GitHub - MolecularAI/smartreact

smartreact

Enumerate forward synthesis products at scale. Every prediction is tied to a named, chemically grounded reaction template.

Installation

Only RDKit is pulled in as a runtime dependency.

With pip (from PyPI):

pip install smartreact

With pixi (handles the rdkit dependency via conda-forge). Install pixi first, then:

git clone https://github.com/MolecularAI/smartreact.git
cd smartreact
pixi install

Quick Start

from smartreact import ReactionEnumerator

enumerator = ReactionEnumerator()

# Suzuki coupling: bromobenzene + phenylboronic acid
results = enumerator.enumerate_pair("c1ccc(Br)cc1", "c1ccc(B(O)O)cc1")

for result in results:
    print(f"Reaction: {result.reaction_name}")
    print(f"Reactants: {result.reactant_a} + {result.reactant_b}")
    print(f"Products: {result.products}")

See notebooks/examples.ipynb for more detailed examples.

Usage

The ReactionEnumerator class generates products from reactant pairs using curated SMARTS templates.

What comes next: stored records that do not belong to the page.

-- ==== Sys2Proof/Machine/Rasterizer.lean ====
section
/-! DEFINITION. pixel_rasterizer_with_border: the phase VALIDATE (R180) and, for the phase PIXELS, everything up to the two
palette indices of a pixel pair (R181 to R188). The frame is decided per pixel and the horizontal orientation is the spec's
(C1, D20, D27; UNVERIFIED: log 16). -/

namespace Sys2Proof.Machine

/-- The lowest address below `limit` whose cell satisfies `p`, if any; `p` sees none for a cell never written. -/
def firstCell (p : Option Cell → Bool) (g : Grid) (limit : Nat) : Option Nat :=
  (List.range limit).find? fun a => p (g.read a)

/-- VALIDATE, the engine step `validate` (R180): enabled while BUSY in phase 1, whatever the sink does; else nothing changes
(DESIGN CHOICE: log 4). A scan that meets a never-written cell has no meaning (R252, U1; logs 1, 11). -/
def execValidate (s : State) : Result :=
  if s.state = .busy ∧ s.phase = .validate then
    match firstCell (fun v => v == none) s.grid (gridG s * gridG s) with
    | some a => .refused (.unwrittenCell a)
    | none =>
      match firstCell (fun v => v == some 3) s.grid (gridG s * gridG s) with
      | some a => .next (raiseError .valCell (BitVec.ofNat 32 a) s)
      | none => .next { s with phase := .fileHeader }
  else .next s

/-- DOC0's scan indices of a pixel byte (R182). -/
structure ScanIndex where
  vi : Nat
  vj : Nat
  hi : Nat
  hj : Nat
deriving DecidableEq, Repr

/-- Index decomposition (R182, R187) of `p = n - 74`: stored row `y = p div RB`, byte in the row `xb = p mod RB`, then band,
row in the band, cell column and half-column. -/
def scanIndex (G p : Nat) : ScanIndex where
  vi := p / rowBytes G / 32
  vj := p / rowBytes G % 32
  hi := p % rowBytes G / 16
  hj := p % rowBytes G % 16

/-- Cell fetch with vertical mirroring (R183, R184): `a = (G - 1 - v_i) * G + h_i`. -/
def cellAddr (G : Nat) (i : ScanIndex) : Nat := (G - 1 - i.vi) * G + i.hi

/-- The frame test per pixel (R185): local row or column in the outer 1-pixel band of the 32 x 32 block. -/
def isFrame (ly lx : Nat) : Bool :=
  decide (ly < frameWidth) || decide (ly ≥ cellSize - frameWidth)
    || decide (lx < frameWidth) || decide (lx ≥ cellSize - frameWidth)

/-- The left pixel's palette index (R186): column `2*h_j` inside the cell. -/
def leftIndex (i : ScanIndex) (v : Cell) : Nibble :=
  if isFrame i.vj (2 * i.hj) then 0 else v.setWidth 4

/-- The right pixel's palette index (R186): column `2*h_j + 1` inside the cell. -/
def rightIndex (i : ScanIndex) (v : Cell) : Nibble :=
  if isFrame i.vj (2 * i.hj + 1) then 0 else v.setWidth 4

/-- The image-level statement `Pix(X, Y)` (R188): the palette index of the pixel in column `X` from the left and row `Y` from
the top; none when it shows a cell never written. -/
def pix (g : Grid) (G X Y : Nat) : Option Nibble :=
  if X % 32 = 0 ∨ X % 32 = 31 ∨ Y % 32 = 0 ∨ Y % 32 = 31 then some 0
  else (g.read (Y / 32 * G + X / 32)).map fun v => v.setWidth 4

end Sys2Proof.Machine
end

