-- ==== Sys2Proof/Tests/Slice0.lean ====
section
/-! SUPPORT. The model's own tests: words written out from the spec's encodings, terms each well-formedness check refuses,
single steps of the spec's test vectors (95_test_vectors.md), and for every statement with hypotheses a state that meets
them. -/

namespace Sys2Proof.Tests

open Sys2Proof.Machine

/-- What a result's next state shows; none if there is no next state. -/
def after {α : Type} (f : State → α) : Result → Option α
  | .next t => some (f t)
  | .fault _ => none
  | .refused _ => none

/-- What a result is refused for. -/
def refusal : Result → Option Refusal
  | .next _ => none
  | .fault _ => none
  | .refused r => some r

/-- The start state of 95_test_vectors.md section 3.2: `G = 1`, the colours of E1, `GRID[0] = 1`, IDLE. -/
def loaded : State := { State.reset with gridSize := 1, color1 := 0x00FFFFFF, color2 := 0x00FF0000, grid := [(0, 1)] }

/-- `loaded` in a run, in a phase and at a file offset. -/
def running (p : Phase) (pc : Word) : State := { loaded with state := .busy, phase := p, pc := pc }

/-- The host makes one transaction. -/
def hostDoes (op : HostOp) (s : State) : Result := step { s with inputs := [.host op] }

/-- `G = 2` with four cells, in a run. -/
def running2 (a b c d : Cell) (p : Phase) (pc : Word) : State :=
  { running p pc with gridSize := 2, grid := [(0, a), (1, b), (2, c), (3, d)] }

/-- The grid of vectors V-PX1 to V-PX12 with the colours of V-PL2. -/
def grid1201 : State :=
  { running2 1 2 0 1 .pixels 74 with color0 := 0x00102030, color1 := 0x00A0B0C0, color2 := 0x00010203 }

/-- Every input pin low. -/
def quietPins : Pins :=
  { rst := false, regWe := false, regRe := false, regAddr := 0, regWdata := 0, gridWe := false, gridRe := false,
    gridAddr := 0, gridWdata := 0, outReady := false }

/-! ## Decoding: words written out bit by bit (R82, R83) -/

theorem test_decode_nop : decode (.cmd 0b00000000000000000000000000000000#32) = .ok .nop := by decide
theorem test_decode_start : decode (.cmd 0b00000000000000000000000000000001#32) = .ok .start := by decide
theorem test_decode_clear : decode (.cmd 0b00000000000000000000000000000010#32) = .ok .clear := by decide
theorem test_decode_validate : decode (.phase 0b001#3) = .ok .validate := by decide
theorem test_decode_fileHeader : decode (.phase 0b010#3) = .ok .fileHeader := by decide
theorem test_decode_infoHeader : decode (.phase 0b011#3) = .ok .infoHeader := by decide
theorem test_decode_palette : decode (.phase 0b100#3) = .ok .palette := by decide
theorem test_decode_pixels : decode (.phase 0b101#3) = .ok .pixels := by decide

/-- Reserved opcodes and phases are refused by name (R92). -/
theorem test_decode_reserved :
    decode (.cmd 0b00000000000000000000000100000001#32) = .error (.reservedCommand 0x00000101#32)
      ∧ decode (.cmd 0b00000000000000000000000000000011#32) = .error (.reservedCommand 3#32)
      ∧ decode (.phase 0b000#3) = .error .noPhase ∧ decode (.phase 0b110#3) = .error (.reservedPhase 6#3)
      ∧ decode (.phase 0b111#3) = .error (.reservedPhase 7#3) := by decide

/-! ## Well-formedness: a term each check refuses. (`Instr.wf` has none: no instruction has an operand, R81.) -/

theorem test_wf_maxGrid_zero : Config.wf { Config.default with maxGrid := 0 } = false := by decide
theorem test_wf_maxGrid_2048 : Config.wf { Config.default with maxGrid := 2048 } = false := by decide
theorem test_wf_reg_strobes : Pins.wf { quietPins with regWe := true, regRe := true } = false := by decide
theorem test_wf_grid_strobes : Pins.wf { quietPins with gridWe := true, gridRe := true } = false := by decide
theorem test_wf_input : Input.wf (.edge { quietPins with gridWe := true, gridRe := true }) = false := by decide
theorem test_wf_input_reset : Input.wf (.edge { quietPins with rst := true, regWe := true, regRe := true }) = true := by decide
theorem test_wf_grid_order : Grid.wf [(3, 1), (3, 0)] = false ∧ Grid.wf [(4, 1), (3, 0)] = false := by decide
theorem test_wf_model :
    GridModel.valid { color0 := 0, color1 := 0, color2 := 0, gridSize := 1, parameter := [[1]], pattern := [[3]] } = false := by
  decide

/-! ## Commands (sections 3.2 and 3.3 of the vectors) -/

/-- V-C15: a NOP during a run sets nothing. -/
theorem test_nop_in_run :
    after statusWord (hostDoes (.wr 0x000#12 0#32) (running .fileHeader 0)) = some 0x00000009#32 := by decide

/-- V-C2. -/
theorem test_start_accepted :
    after (fun t => (statusWord t, t.pc)) (hostDoes (.wr 0x000#12 1#32) loaded) = some (0x00000005#32, 0#32) := by decide
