/-- The byte just stored is the only entry that the frame can read now and could not read before. -/
theorem Decoder.Alike.store {cfg : Config} {d e : Decoder} (v : Byte) (h : d.Alike cfg e) (hp : d.phase = .body)
    (hi : d.idx < d.len.toNat) (hc : d.idx < cfg.bufCap) :
    Decoder.Alike cfg { d with buf := bufWrite d.buf d.idx v, idx := d.idx + 1, csum := d.csum + v }
      { e with buf := bufWrite e.buf e.idx v, idx := e.idx + 1, csum := e.csum + v } := by
  have hframe : d.phase ≠ .awaitHeader := hp.trans_ne (by decide)
  refine ⟨h.phase, h.esc, fun _ => ?_, h.len, fun _ => ?_, fun _ => ⟨hi, hc⟩, fun _ i hlt => ?_⟩
  · exact congrArg (· + v) (h.csum hframe)
  · exact congrArg (· + 1) (h.idx hp)
  · simp only [h.idx hp]
    by_cases hix : i = d.idx
    · simp [hix]
    · rw [bufLookup_bufWrite_other _ _ hix, bufLookup_bufWrite_other _ _ hix]
      exact h.stored hp i (by simp only at hlt; omega)

/-! ### What such decoders answer -/

/-- Both answer, with the same outputs, and the decoders agree again. -/
def AnswerAlike (cfg : Config) (x y : Decoded) : Prop := ∃ d e o, x = .ok (d, o) ∧ y = .ok (e, o) ∧ d.Alike cfg e

/-- A whole body agrees entry by entry, so both decoders deliver the same frame. -/
theorem Decoder.Alike.check {cfg : Config} {d e : Decoder} (v : Byte) (h : d.Alike cfg e) (hp : d.phase = .body)
    (hi : d.idx = d.len.toNat) : AnswerAlike cfg (d.check cfg v) (e.check cfg v) := by
  have hcsum := h.csum (hp.trans_ne (by decide))
  obtain ⟨-, hcap⟩ := h.index hp
  by_cases hv : v = d.csum
  · obtain ⟨bytes, hd⟩ := bufSlice_total (cap := cfg.bufCap) d.buf (i := 0) (n := d.len.toNat) (by omega)
    have he : bufSlice cfg.bufCap e.buf 0 e.len.toNat = .ok bytes := by
      rw [h.len hp, bufSlice_congr fun j _ hj => h.stored hp j (by omega), hd]
    subst hv
    have hde := Decoder.check_match he
    rw [hcsum, h.len hp] at hde
    exact ⟨_, _, _, Decoder.check_match hd, hde, .of_awaitHeader rfl rfl⟩
  · exact ⟨_, _, _, Decoder.check_mismatch hv, Decoder.check_mismatch (hcsum ▸ hv), .of_awaitHeader rfl rfl⟩

theorem Decoder.Alike.place {cfg : Config} {d e : Decoder} (v : Byte) (h : d.Alike cfg e) (hframe : d.phase ≠ .awaitHeader) :
    AnswerAlike cfg (d.place cfg v) (e.place cfg v) := by
  rcases hp : d.phase with _ | _ | _
  case awaitHeader => exact absurd hp hframe
  case awaitLength =>
    exact ⟨_, _, _, Decoder.place_length v hp, Decoder.place_length v (h.phase.trans hp), h.takeLength v hp⟩
  case body =>
    have hpe : e.phase = .body := h.phase.trans hp
    obtain ⟨hidx, -⟩ := h.index hp
    by_cases hi : d.idx < d.len.toNat
    · have hie : e.idx < e.len.toNat := by rwa [h.idx hp, h.len hp]
      by_cases hc : d.idx < cfg.bufCap
      · have hce : e.idx < cfg.bufCap := by rwa [h.idx hp]
        exact ⟨_, _, _, Decoder.place_body v hp hi hc, Decoder.place_body v hpe hie hce, h.store v hp hi hc⟩
      · have hce : ¬ e.idx < cfg.bufCap := by rwa [h.idx hp]
        exact ⟨_, _, _, Decoder.place_overflow v hp hi (Nat.le_of_not_lt hc),
          Decoder.place_overflow v hpe hie (Nat.le_of_not_lt hce), .of_awaitHeader rfl rfl⟩
    · have hlast : d.idx = d.len.toNat := by omega
      have hlaste : e.idx = e.len.toNat := by rw [h.idx hp, h.len hp, hlast]
      rw [Decoder.place_checksum v hp hlast, Decoder.place_checksum v hpe hlaste]
      exact h.check v hp hlast

theorem Decoder.Alike.feed {cfg : Config} {d e : Decoder} (b : Byte) (h : d.Alike cfg e) :
    AnswerAlike cfg (d.feed cfg b) (e.feed cfg b) := by
  rcases Decoder.feed_split cfg d b with
    ⟨rfl, hf⟩ | ⟨hb, hp, hf⟩ | ⟨hb, hp, he, rfl, hf⟩ | ⟨hp, hbad, hl, hf⟩ | ⟨hp, v, hr, hf⟩
  · refine ⟨_, _, _, hf, ?_, .frameStart cfg d e⟩
    rw [Decoder.feed_header, Decoder.frameStart, h.phase]
  · exact ⟨_, _, _, hf, Decoder.feed_unsynced (h.phase.trans hp) hb, h⟩
  · exact ⟨_, _, _, hf, Decoder.feed_escPrefix hb.symm (h.phase.trans_ne hp) ((h.esc hp).trans he), h.setEsc⟩
  · obtain ⟨he, hx⟩ := hbad
    have hbade : IsBadEscape cfg e b := ⟨(h.esc hp).trans he, hx⟩
    exact ⟨_, _, _, hf, Decoder.feed_of_badEscape (h.phase.trans_ne hp) hbade hl, .of_awaitHeader rfl rfl⟩
  · rw [hf, Decoder.feed_of_resolves (h.phase.trans_ne hp) (h.esc hp ▸ hr)]
    exact h.clearEsc.place v hp
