-- ==== Sys2Proof/Config.lean ====
section
/-! DEFINITION. The parameters of the block (`00_scope.md` R6): fixed constants, the configuration record with the
spec's defaults, and the free values. A parameter is never state (`10_state.md` R22, R26). -/

namespace Sys2Proof

/-- `VALUE_MAX`, fixed (`00_scope.md` R6). -/
def valueMax : Int := 9999

/-- `MINUS`: only the middle segment G, bit 0 (`00_scope.md` R6, `40_segment_encoder.md` R63). -/
def minus : SegPat := 0x01

/-- `BLANK`: all off (`00_scope.md` R6, `40_segment_encoder.md` R64). -/
def blank : SegPat := 0x00

/-- The parameters and OPEN values of `00_scope.md` R6 that a rule reads. `F_MUX`, `F_SEC` and `F_CLK` are read by no rule
and stand in no field (log entry 15). Which values are legal: `Config.Legal` in WellFormed.lean. -/
structure Config where
  /-- `VALUE_MIN`: -999 (full revision) or 0 (simple revision). -/
  valueMin : Int
  /-- `VALUE_INIT`, within [`VALUE_MIN`, 9999]. -/
  valueInit : Int
  /-- `TIMEOUT`, 1 to 255. -/
  timeout : Countdown
  /-- `SEG_TABLE`, ten patterns addressed by the decimal digit. -/
  segTable : Vector SegPat 10
  /-- `SEG_INVERT` (OPEN). -/
  segInvert : Bool
  /-- `COM_INVERT` (OPEN). -/
  comInvert : Bool
  deriving DecidableEq, Repr

/-- The defaults of `00_scope.md` R6. -/
def Config.default : Config where
  valueMin := -999
  valueInit := 0
  timeout := 10
  segTable := #v[0x7E, 0x30, 0x6D, 0x79, 0x33, 0x5B, 0x5F, 0x70, 0x7F, 0x7B]
  segInvert := false
  comInvert := false

/-- The configuration `exec`, `step` and `State.reset` run with: the spec's defaults (DESIGN CHOICE, unsafe, log entry 4).
Every definition below those three takes the configuration as an argument. -/
def Config.cfg : Config := Config.default

/-- FREE VALUE (safe, log entry 1): the levels a source presents at the coming edge. "A model takes the sampled bits as free inputs
of STEP" (`60_exceptions.md` R124). No body: nothing can evaluate it. -/
opaque Config.freeSample : Source → Sample

/-- FREE VALUE (safe, log entry 1): the source once those levels are used up. No body: that a source returns, and that it does not,
are both beyond proof, so the sources along a run count nothing. -/
opaque Config.nextSource : Source → Source

/-- FREE VALUE (DESIGN CHOICE, safe, log entry 8): what DB_COUNT performed on its own writes when `COUNTDOWN = 0`, an
operand `43_debounce_timeout.md` R81 excludes. -/
opaque Config.borrowedCountdown : Countdown

/-- FREE VALUE (DESIGN CHOICE, safe, log entry 9): what COUNT_INC performed on its own writes when `VALUE = 0x7FFF`, where
`code16(signed16(VALUE) + 1)` does not exist (`44_counter_clock.md` R87 excludes the operand). -/
opaque Config.overflowedValue : Value

end Sys2Proof
end

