-- ==== Sys2Proof/Machine/Flags.lean ====
section
/-! DEFINITION. The derived predicates of `10_state.md` R21 (combinational functions of state; there is no flag register)
and the edge-detect signals of `60_exceptions.md` R100. -/

namespace Sys2Proof.Machine

/-- `TIMED_OUT`: `COUNTDOWN = 0` (`10_state.md` R21). -/
def Regs.timedOut (r : Regs) : Bool := r.countdown == 0

/-- `NEG`: `VALUE[15] = 1` (`10_state.md` R21). -/
def Regs.neg (r : Regs) : Bool := r.value.getLsbD 15

/-- `AT_MAX`: `signed16(VALUE) + 1 > 9999` (`10_state.md` R21). -/
def Regs.atMax (r : Regs) : Bool := decide (signed16 r.value + 1 > valueMax)

/-- `REQ`: `{PEND_MUX, PEND_SEC, DIRTY}` (`10_state.md` R21). -/
def Regs.req (r : Regs) : BitVec 3 := reqWord r.pendMux r.pendSec r.dirty

/-- `SLEEP`: `REQ = 0b000` (`10_state.md` R21; `45_idle_loop.md` R94). -/
def Regs.sleep (r : Regs) : Bool := r.req == 0b000

/-- `em = MUX_S2 & ~MUX_S3`, from the values before the edge (`60_exceptions.md` R100). -/
def Sync.em (y : Sync) : Bool := y.muxS2 && !y.muxS3

/-- `es = SEC_S2 & ~SEC_S3`, from the values before the edge (`60_exceptions.md` R100). -/
def Sync.es (y : Sync) : Bool := y.secS2 && !y.secS3

end Sys2Proof.Machine
end

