-- ==== Sys2Proof/Machine/Event.lean ====
section
/-! DEFINITION. The event-level model (`60_exceptions.md` R112) with the trace syntax of `30_encoding.md` R59, R60. Its state
is the nine shared elements, `Regs`; it has no synchronizer and no button state. -/

namespace Sys2Proof.Machine

/-- The tokens of a trace (`30_encoding.md` R59). -/
inductive Token where
  /-- `+m`: a pulse of the high-frequency source is captured. -/
  | plusM
  /-- `+s`: a pulse of the 1 Hz source is captured. -/
  | plusS
  /-- `M0` (`b = false`, pressed) or `M1` (`b = true`, released): MUX_TICK. -/
  | m (b : Bool)
  /-- `S`: SEC_TICK. -/
  | s
  /-- `R`: RECOMPUTE. -/
  | r
  /-- `I`: IDLE. -/
  | i
  /-- `RST`: RESET. -/
  | rst
  deriving DecidableEq, Repr

/-- A token as it is written (`30_encoding.md` R59). -/
def Token.text : Token → String
  | .plusM => "+m"
  | .plusS => "+s"
  | .m false => "M0"
  | .m true => "M1"
  | .s => "S"
  | .r => "R"
  | .i => "I"
  | .rst => "RST"

/-- When a step of the event level is enabled (`60_exceptions.md` R112). -/
def Token.enabled (r : Regs) : Token → Bool
  | .plusM => true
  | .plusS => true
  | .m _ => r.pendMux
  | .s => !r.pendMux && r.pendSec
  | .r => !r.pendMux && !r.pendSec && r.dirty
  | .i => r.req == 0b000
  | .rst => true

/-- The effect of a step of the event level (`60_exceptions.md` R112). -/
def Token.effect (c : Config) (r : Regs) : Token → Regs
  | .plusM => r.setPendMux true
  | .plusS => r.setPendSec true
  | .m b => r.muxTick c b
  | .s => r.secTick c
  | .r => r.recompute c
  | .i => r
  | .rst => Regs.reset c

/-- One step of the event level: the effect where the step is enabled, no step otherwise. -/
def Token.fire (c : Config) (r : Regs) (k : Token) : Option Regs :=
  if k.enabled r then some (k.effect c r) else none

/-- A trace from a state: the state it ends in, none where some token is not legal at its point (`30_encoding.md` R59). -/
def runTrace (c : Config) : List Token → Regs → Option Regs
  | [], r => some r
  | k :: ks, r =>
    match k.fire c r with
    | some r' => runTrace c ks r'
    | none => none

/-- The service steps of `60_exceptions.md` R112 and R113: mux service, seconds service, recompute. -/
def Token.isService : Token → Bool
  | .plusM => false
  | .plusS => false
  | .m _ => true
  | .s => true
  | .r => true
  | .i => false
  | .rst => false

/-- An infinite run of the event level, "the run never ends" (`60_exceptions.md` R112, R113): `k n` is the step taken in the state
`r n`, enabled there, and `r (n + 1)` is what it leaves. -/
def InfiniteRun (c : Config) (k : Nat → Token) (r : Nat → Regs) : Prop :=
  ∀ n, (k n).fire c (r n) = some (r (n + 1))

/-- Weak fairness of the service steps (`60_exceptions.md` R113): if `REQ` is nonzero from some point on, a service step is taken
after that point. The spec's assumption on the runs of the event level. -/
def WeaklyFair (k : Nat → Token) (r : Nat → Regs) : Prop :=
  ∀ n, (∀ j, n ≤ j → (r j).req ≠ 0b000) → ∃ j, n ≤ j ∧ (k j).isService = true

/-- The pseudo-tokens (`30_encoding.md` R60). -/
inductive Pseudo where
  | tok (k : Token)
  /-- `T0`. -/
  | t0
  /-- `T1`. -/
  | t1
  /-- `SEC`. -/
  | sec
  /-- `X*n`. -/
  | times (x : Pseudo) (n : Nat)
  deriving DecidableEq, Repr

/-- The expansion of a pseudo-token (`30_encoding.md` R60). -/
def Pseudo.expand : Pseudo → List Token
  | .tok k => [k]
  | .t0 => [.plusM, .m false]
  | .t1 => [.plusM, .m true]
  | .sec => [.plusS, .s, .r]
  | .times x n => (List.replicate n x.expand).flatten

/-- The token of the operation performed at an edge (`60_exceptions.md` R112): RST, or what the arbiter selects, MUX_TICK
with its button bit. -/
def Block.edgeToken (x : Sample) (b : Block) : Token :=
  if x.rst then .rst
  else if b.regs.pendMux then .m b.sync.btnS2
  else if b.regs.pendSec then .s
  else if b.regs.dirty then .r
  else .i

/-- The tokens an edge maps to (`60_exceptions.md` R112): its operation, then `+m` if `em = 1` and `+s` if `es = 1`; at a
reset edge the operation alone. -/
def Block.edgeTrace (x : Sample) (b : Block) : List Token :=
  b.edgeToken x ::
    (if x.rst then []
     else (if b.sync.em then [.plusM] else []) ++ (if b.sync.es then [.plusS] else []))

/-- The trace a list of edges maps to. -/
def Block.trace (c : Config) : List Sample → Block → List Token
  | [], _ => []
  | x :: xs, b => b.edgeTrace x ++ Block.trace c xs (b.edge c x)

end Sys2Proof.Machine
end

It uses SMARTS-RX functional group keys to filter compatible reactant pairs before applying reactions.

Single Pair

from smartreact import ReactionEnumerator

enumerator = ReactionEnumerator()

# Or restrict to a specific subset of reactions
enumerator = ReactionEnumerator(reaction_list=["suzuki", "amide_coupling", "snar_amine"])

results = enumerator.enumerate_pair("c1ccc(Br)cc1", "c1ccc(B(O)O)cc1")

# Pass clean_smiles=True to standardize SMILES before enumeration if desired
results = enumerator.enumerate_pair("c1ccc(Br)cc1", "c1ccc(B(O)O)cc1", clean_smiles=True)

Batch Processing

from smartreact import ReactionEnumerator

enumerator = ReactionEnumerator(n_cores=8)

pairs = [
    ("c1ccc(Br)cc1", "c1ccc(B(O)O)cc1"),
    ("c1ccc(I)cc1", "CCN"),
    ("CC(=O)O", "CCNC"),
]

# Returns a list — all results held in memory at once
results = enumerator.enumerate_pairs(pairs, parallel=True)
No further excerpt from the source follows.